▶ [Work to complete] Between the line containing "Obligations.OnlyConstructionRaisesFaults := by" and the line containing "[acceptedIn, hm] at ha" lies a run of lines; give that run again exactly, with both of those lines, and nothing else from the entries below.
-- Dataset records follows --
/-- Settles O35: what the cursor and the frame are after j ADVANCEs is periodic in j with period SRC_W. -/
theorem scrollIsCyclic : Obligations.ScrollIsCyclic := by
  intro s img ha hi hu hc
  have hwidth : 32 ≤ img.width := (usable_width hu).1
  have hone : 1 % img.width = 1 := Nat.mod_eq_of_lt (by omega)
  have hnth {j : Nat} := execTimes_advance_of_cursor_zero ha hi hu hc (j := j)
  refine ⟨fun j hj => ?_, ?_, fun hblack => ?_⟩
  · obtain ⟨t, ht, hcursor, hframe⟩ := hnth hj
    exact ⟨t, ht, hcursor, fun r c => by rw [hframe, visible_get]⟩
  · obtain ⟨first, hfirst, hcursor1, hframe1⟩ := hnth (Nat.le_refl 1)
    obtain ⟨whole, hwhole, hcursorW, -⟩ := hnth (j := img.width) (by omega)
    obtain ⟨more, hmore, hcursorM, hframeM⟩ := hnth (j := img.width + 1) (by omega)
    refine ⟨first, whole, more, hfirst, hwhole, hmore, hcursor1.trans hone, hcursorW.trans (Nat.mod_self _), ?_, ?_⟩
    · rw [hcursorM, hcursor1, Nat.add_mod_left]
    · rw [hframeM, hframe1]
      exact visible_congr ((Nat.mod_self img.width).trans (Nat.zero_mod img.width).symm)
  · refine ⟨_, exec_advance_scrolled ha hi hu, visible_black hblack _, ?_⟩
    simp [State.scrolled, hc, hone]

end Sys2Proof.Machine
end

section
/-! SUPPORT. The statements about the sequencer and its running loop: what it leaves unchanged and when it looks at STOP_REQ
(43_sequencer.md R186 to R190, 60_exceptions.md R240, R252, R253). -/

namespace Sys2Proof.Machine

/-! ### Faults (60_exceptions.md R240, R249) -/

/-- Faulted accepts no operation (30_encoding.md R102). -/
theorem acceptedIn_not_faulted {i : Instr} {s : State} (h : acceptedIn i s = true) : s.mode ≠ .faulted := by
  intro hm
  cases i <;> simp [acceptedIn, hm] at h

/-- Only the operations that open a window end in Faulted. -/
theorem exec_faulted {i : Instr} {s t : State} (h : exec i s = .next t) (ht : t.mode = .faulted) :
    (∃ w, i = .mapopen w) ∨ (∃ n, i = .init n) ∨ i = .tinit := by
  obtain ⟨ha, he⟩ := exec_effect h
  have hm : s.mode ≠ .faulted := acceptedIn_not_faulted ha
  cases he with
  | pins p r hp hk => exact absurd (hk.mode.symm.trans ht) hm
  | load img last hs hu hk => exact absurd (hk.mode.symm.trans ht) hm
  | run e hg htm hk => rw [hk] at ht; cases ht
  | opened w hw => exact .inl ⟨w, rfl⟩
  | tinit hw => exact .inr (.inr rfl)
  | closed w hw => exact absurd ((State.setHandle_mode s w _).symm.trans ht) hm
  | teardown => exact absurd ht hm
  | mapFault e he hr hi => exact hi
  | oneOutput pin k hg hk hf => exact absurd (hk.mode.symm.trans ht) hm
  | outputs mask hg hk hc => rw [hk] at ht; exact absurd ht hm
  | init n hg hr hw hk hc => exact .inr (.inl ⟨n, rfl⟩)
  | initFault n hg hr hw hk hc => exact .inr (.inl ⟨n, rfl⟩)

/-- Only a sweep and the stop entry are under way while Running (43_sequencer.md R189). -/
theorem running_task {task : Task} {a : Access} {rest : List Access}
    (h : (Phase.busy task a rest).fits .running = true) : task = .sweep ∨ task = .stop := by
  cases task with
  | sweep => exact .inl rfl
  | stop => exact .inr rfl
  | plain => cases h
  | outputs m => cases h
  | init m => cases h
  | rowPlane => cases h

/-- No step of the running loop writes ERR. -/
theorem Outline.err_running {s t : State} (h : Outline s t) (hr : s.mode = .running) : t.err = s.err := by
  cases h with
  | input rest src hp hm hs => exact absurd hr hm
  | whole rest hm hk => exact absurd hr hm
  | @task task _ s0 u as hf hp hb hfs =>
    have herr : u.err = s.err := by rw [hb.err, hp.aside]
    rw [hr] at hf
    rcases running_task (hf (.set 0 0) []) with rfl | rfl <;> cases as <;> exact herr
  | scroll rest hk => exact hk.err
  | load now hp img hs hu hk => rw [hk]

/-- Settles O15: the effects of an operation show which of them raise a fault; MODE's diagram has no way from Running to
Faulted. -/
theorem onlyConstructionRaisesFaults : Obligations.OnlyConstructionRaisesFaults := by
  refine ⟨fun i s t h ht => exec_faulted h ht, fun s t hr h => ⟨fun ht => ?_, ?_⟩⟩
  · have hmode := modeFollowsItsDiagram s t h
    rw [hr, ht] at hmode
    cases hmode
  · have herr := (step_cases h).outline.err_running
    rw [State.hostTick_mode, State.hostTick_err] at herr
    exact herr hr

/-! ### Stopped (43_sequencer.md R190, 60_exceptions.md R253) -/

/-- What Stopped accepts releases handles or computes RES (30_encoding.md R102). -/
theorem exec_stopped {i : Instr} {s t : State} (hm : s.mode = .stopped) (h : exec i s = .next t) :
    t = { s with res := t.res, gmap := t.gmap, tmap := t.tmap } := by
  have ha := (exec_effect h).1
  cases i with
  | mapclose w =>
    rw [execMapclose_eq, if_pos ha] at h
    cases h
    cases w <;> rfl
  | teardown => rw [execTeardown_eq, if_pos ha] at h; cases h; rfl
  | rowaddr dr => rw [execRowaddr_eq, if_pos ha] at h; cases h; rfl
  | planebits top plane bottom => rw [execPlanebits_eq, if_pos ha] at h; cases h; rfl
  | _ => simp [acceptedIn, hm] at ha

/-- No operation of several accesses begins in Stopped (30_encoding.md R102). -/
theorem Begun.not_stopped {s t : State} (h : Begun s t) : s.mode ≠ .stopped := by
  intro hm
  cases h with
  | plain as hw hr hk => simp [hm] at hr
  | outputs mask hr hg hk => simp [hm] at hr
  | init n hr hg hk => simp [hm] at hr
  | march task p ht hp hr hk => simp [hm] at hr

/-- In Stopped the controller is idle and makes no access: it takes what the host hands in, releases handles or computes
RES. -/
theorem StepCase.stopped {s t : State} (h : StepCase s t) (hm : s.mode = .stopped) :
    t = { s with res := t.res, gmap := t.gmap, tmap := t.tmap, inputs := t.inputs, src := t.src } := by
  cases h with
  | waits hp hr hi => rfl
  | source img rest hp hr hi hc => rfl
  | whole i r rest hp hr hi hd hf hk =>
    have hs := exec_stopped (s := { s with inputs := rest }) hm hk
    rw [hs]
  | begun i rest hp hr ha hb => exact absurd hm hb.not_stopped
  | scrollchk rest hp hr he hk => simp [hm] at hr
  | stop hp hr hq hk => simp [hm] at hr
  | sweep hp hr hq hk => simp [hm] at hr
  | scroll hp hr hk => simp [hm] at hr
  | load now hp hr hk => simp [hm] at hr
  | access task a rest more hp hf hu =>
    rw [hp, hm] at hf
    cases task <;> cases hf

/-- Settles O17. -/
theorem stoppedKeepsThePins : Obligations.StoppedKeepsThePins := by
  intro s t hm h
  have hs := (step_cases h).stopped (by rw [State.hostTick_mode]; exact hm)
  rw [hs]
  simp [hm]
-- Dataset records concluded --
▶ [Solution to the exercise]
theorem onlyConstructionRaisesFaults : Obligations.OnlyConstructionRaisesFaults := by
  refine ⟨fun i s t h ht => exec_faulted h ht, fun s t hr h => ⟨fun ht => ?_, ?_⟩⟩
  · have hmode := modeFollowsItsDiagram s t h
    rw [hr, ht] at hmode
    cases hmode
  · have herr := (step_cases h).outline.err_running
    rw [State.hostTick_mode, State.hostTick_err] at herr
    exact herr hr

/-! ### Stopped (43_sequencer.md R190, 60_exceptions.md R253) -/

/-- What Stopped accepts releases handles or computes RES (30_encoding.md R102). -/
theorem exec_stopped {i : Instr} {s t : State} (hm : s.mode = .stopped) (h : exec i s = .next t) :
    t = { s with res := t.res, gmap := t.gmap, tmap := t.tmap } := by
  have ha := (exec_effect h).1
  cases i with
  | mapclose w =>
    rw [execMapclose_eq, if_pos ha] at h
    cases h
    cases w <;> rfl
  | teardown => rw [execTeardown_eq, if_pos ha] at h; cases h; rfl
  | rowaddr dr => rw [execRowaddr_eq, if_pos ha] at h; cases h; rfl
  | planebits top plane bottom => rw [execPlanebits_eq, if_pos ha] at h; cases h; rfl
  | _ => simp [acceptedIn, hm] at ha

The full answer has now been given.